What are the weak points of France’s foreign trade?
Three weaknesses of foreign trade: The specialization is not very advanced in the field of services and new technologies, SMEs are not sufficiently present on the external markets and France is highly dependent on energy.
What are the instruments for measuring trade?
Three instruments are used to measure external trade: the degree of openness, the degree of coverage and the account of current transactions.
The degree of openness of an economy: this rate measures a country’s participation rate in international trade in goods and services. In France, it went from 11% in 1960 to 25% today.
Degree of openness = [(Imports + Exports) / 2] / GDP x 100
The rate of coverage: this rate makes it possible to compare, for an economy or a sector, exports with imports. A coverage rate of 100% means that a country exports as much as it imports.

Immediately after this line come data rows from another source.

/-- `MovRule` and `DecidedShapeRules`: both modes at the values next to the tests. -/
theorem witness_MovRule_and_DecidedShapeRules :
    demoBound 0x33C00000 .DR_DECREF ∧ extract 0x33C00000 21 26 = 30 ∧ demoBound 0x33E00000 .DR_DECREF ∧
    extract 0x33E00000 21 26 ≠ 30 ∧ demoBound 0x58220000 .DR_MOV ∧ extract 0x58220000 0 16 = 0 ∧
    demoBound 0x58000001 .DR_MOV ∧ extract 0x58000001 0 16 ≠ 0 := by decide

/-- `UnknownOpcodeFallsBack`, `FlagsPortIsTheTableColumn`, `TestableProperties`: an opcode without an entry, next to one with. -/
theorem witness_UnknownOpcodeFallsBack :
    (tableEntry demoTable (extractFields 0xDC000000).opc).isNone ∧ (tableEntry demoTable (extractFields 0xFFFFFFFF).opc).isNone ∧
    (tableEntry demoTable (extractFields 0xDBFFFFFF).opc).isSome := by decide

/-- `OperandCountIsFixedByTheRule` and `OutputsDependOnTheOpcodeAlone`: two words of one opcode in different modes. -/
theorem witness_OutputsDependOnTheOpcodeAlone :
    extract 0x3C1FFFFF 26 32 = extract 0x3C7FFFFE 26 32 ∧
    (tableEntry demoTable (extractFields 0x3C1FFFFF).opc).any (fun e => e.rule != .DR_OPEN) := by decide

/-- `OnlyBranchRulesAreIpRelative`, `CataloguedRulesUseAddOnly`, `CataloguedOperandsArePackable`, `OperandTextLengthBound`. -/
theorem witness_catalogued_operand :
    (.reg 3 : Operand) ∈ ruleOperands demoTable .DR_BRC 0x04600001 ∧
    (.ref (.imm 4 23 .const) .code true : Operand) ∈ ruleOperands demoTable .DR_BRC 0x04600001 := by decide

/-- `PackedOperandsUnpack`: an operand with a packed form, and one without. -/
theorem witness_PackedOperandsUnpack :
    packOperand (.ref (.expr (.reg 30) .add (.expr (.reg 3) .add (.imm 0x10 21 .const))) .stack false) =
      some (slotOfBits 0x7A471500000010) ∧
    packOperand (.ref (.ref (.reg 1) .code false) .stack false) = none := by decide

/-- `SlotFieldsRoundTrip`: a slot whose fields differ from one another, at the ends of their ranges. -/
theorem witness_SlotFieldsRoundTrip :
    (Slot.bits ⟨0xFFFFFFFF, 32, 2, true, 30, false, 3, true, false, 1, true, false⟩).toNat =
      0xFFFFFFFF + 32 * 2 ^ 32 + 2 * 2 ^ 38 + 2 ^ 40 + 30 * 2 ^ 41 + 3 * 2 ^ 47 + 2 ^ 49 + 2 ^ 51 + 2 ^ 53 := by decide

/-- `SelectorComputesTheDecodeRules` and `SelectionDeliversTheOperands`: a rule with a row of the select table, one without. -/
theorem witness_SelectorComputesTheDecodeRules :
    (selectorPorts demoTable 0xC3DF0010).isSome ∧ (selectorPorts demoTable 0xDC000000).isSome ∧
    (selectorPorts demoTable 0xA4000000).isNone ∧ demoBound 0xA4000000 .DR_OPEN ∧
    (select .DR_STORE (extractFields 0xC3DF0010).modes).isSome := by decide

/-- `CallAndReturnComplete`, `StackInstructionsComplete`, `DecrefAndMovComplete`: the values next to the modes. -/
theorem witness_modes_of_completion :
    (1 : RegIdx) ≠ 0 ∧ (29 : RegIdx) ≠ 30 ∧ (31 : RegIdx) ≠ 30 ∧ (1 : BitVec 16) ≠ 0 := by decide

/-- `StepRunsTheDecodedInstruction`: a word of `add` in the stream, and a stream with no whole word. -/
theorem witness_StepRunsTheDecodedInstruction :
    (withStream [0x00, 0x18, 0x22, 0x00]).stream = 0x00 :: 0x18 :: 0x22 :: 0x00 :: [] ∧
    decode (wordOfBytes 0x00 0x18 0x22 0x00) = .add 1 2 3 ∧ (Instr.add 1 2 3).wf = true ∧
    (∃ t, exec (.add 1 2 3)
      { withStream [0x00, 0x18, 0x22, 0x00] with
        wordI := wordOfBytes 0x00 0x18 0x22 0x00, consumed := [] ++ [0x00, 0x18, 0x22, 0x00], stream := [] } = .next t) ∧
    (withStream [0, 0, 0]).stream.length < 4 ∧ decode State.reset.wordI = .add 0 0 0 ∧ (Instr.add 0 0 0).wf = true :=
  ⟨rfl, by decide, by decide, ⟨_, rfl⟩, by decide, by decide, by decide⟩

/-- `EveryStepGivesTheBlockFunction`, `EveryStepGoesOn`: a step with a word and a step without. -/
theorem witness_EveryStepGivesTheBlockFunction :
    (∃ t, step (withStream [0x00, 0x18, 0x22, 0x00]) = .next t) ∧ ∃ t, step State.reset = .next t :=
  ⟨⟨_, step_of_takeWord (w := 0x00221800) (rest := []) (by decide)⟩, ⟨_, step_of_no_word (by decide)⟩⟩

/-- `NumberedInstructionsAtAStep`: a stream with a word of each numbered opcode. -/
theorem witness_NumberedInstructionsAtAStep :
    takeWord (withStream (bytesOfWord 0x00221800)).stream = some (0x00221800, []) ∧ extract 0x00221800 26 32 = 0x00 ∧
    takeWord (withStream (bytesOfWord 0x1C000001)).stream = some (0x1C000001, []) ∧ extract 0x1C000001 26 32 = 0x07 ∧
    takeWord (withStream (bytesOfWord 0x3C00000B)).stream = some (0x3C00000B, []) ∧ extract 0x3C00000B 26 32 = 0x0F ∧
    takeWord (withStream (bytesOfWord 0x58220010)).stream = some (0x58220010, []) ∧ extract 0x58220010 26 32 = 0x16 ∧
    takeWord (withStream (bytesOfWord 0xC3DF0010)).stream = some (0xC3DF0010, []) ∧ extract 0xC3DF0010 26 32 = 0x30 ∧
    takeWord (withStream (bytesOfWord 0xD8000000)).stream = some (0xD8000000, []) ∧ extract 0xD8000000 26 32 = 0x36 := by decide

Coverage rate = (Value of exports / value of imports) x 100
The current account: it is a document that records the exchange of goods and services between a country and the rest of the world. It breaks down into 4 positions:
Goods transactions: this sub-account is used to establish the balance of trade and its balance.
Trade Balance = Merchandise Exports – Merchandise Imports
Operations on services: tourism, transport, banking services, insurance etc.
Revenues: this sub-account traces the income of factors of production established abroad. Examples: dividends, interest earned on investments abroad, wages etc.
Current transfers: are transfers of funds for no consideration. Examples: contribution to the European budget, donations to other states.
The current account balance called the current account balance is the difference between exports and imports.